◆ Exercise requirements:
The result should be every line in the data below that carries the string "State".

[Saved entries]
+++

-- ==== Sys2Proof/Laws/State.lean ====
section
/-!
SUPPORT. Laws/State.lean: one lemma per field per update, so that no later proof unfolds a record update: the channel register
setters, and the shared operations of Machine/Ops.lean.
-/

namespace Sys2Proof.Machine

/-! ### Channel registers -/

@[simp] theorem Chan.setMode_mode (m : Mode) (ch : Chan) : (ch.setMode m).mode = m := rfl
@[simp] theorem Chan.setMode_period (m : Mode) (ch : Chan) : (ch.setMode m).period = ch.period := rfl
@[simp] theorem Chan.setMode_duty1 (m : Mode) (ch : Chan) : (ch.setMode m).duty1 = ch.duty1 := rfl
@[simp] theorem Chan.setMode_duty2 (m : Mode) (ch : Chan) : (ch.setMode m).duty2 = ch.duty2 := rfl
@[simp] theorem Chan.setMode_vsense (m : Mode) (ch : Chan) : (ch.setMode m).vsense = ch.vsense := rfl
@[simp] theorem Chan.setMode_isense (m : Mode) (ch : Chan) : (ch.setMode m).isense = ch.isense := rfl
@[simp] theorem Chan.setMode_vsenseGain (m : Mode) (ch : Chan) : (ch.setMode m).vsenseGain = ch.vsenseGain := rfl
@[simp] theorem Chan.setMode_isenseGain (m : Mode) (ch : Chan) : (ch.setMode m).isenseGain = ch.isenseGain := rfl
@[simp] theorem Chan.setMode_vsetpoint (m : Mode) (ch : Chan) : (ch.setMode m).vsetpoint = ch.vsetpoint := rfl
@[simp] theorem Chan.setMode_isetpoint (m : Mode) (ch : Chan) : (ch.setMode m).isetpoint = ch.isetpoint := rfl
@[simp] theorem Chan.setMode_ilimit (m : Mode) (ch : Chan) : (ch.setMode m).ilimit = ch.ilimit := rfl
@[simp] theorem Chan.setMode_vlimit (m : Mode) (ch : Chan) : (ch.setMode m).vlimit = ch.vlimit := rfl
@[simp] theorem Chan.setMode_vGains (m : Mode) (ch : Chan) : (ch.setMode m).vGains = ch.vGains := rfl
@[simp] theorem Chan.setMode_iGains (m : Mode) (ch : Chan) : (ch.setMode m).iGains = ch.iGains := rfl
@[simp] theorem Chan.setMode_active (m : Mode) (ch : Chan) : (ch.setMode m).active = ch.active := rfl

+++

◆ Answer to the exercise:
-- ==== Sys2Proof/Laws/State.lean ====
SUPPORT. Laws/State.lean: one lemma per field per update, so that no later proof unfolds a record update: the channel register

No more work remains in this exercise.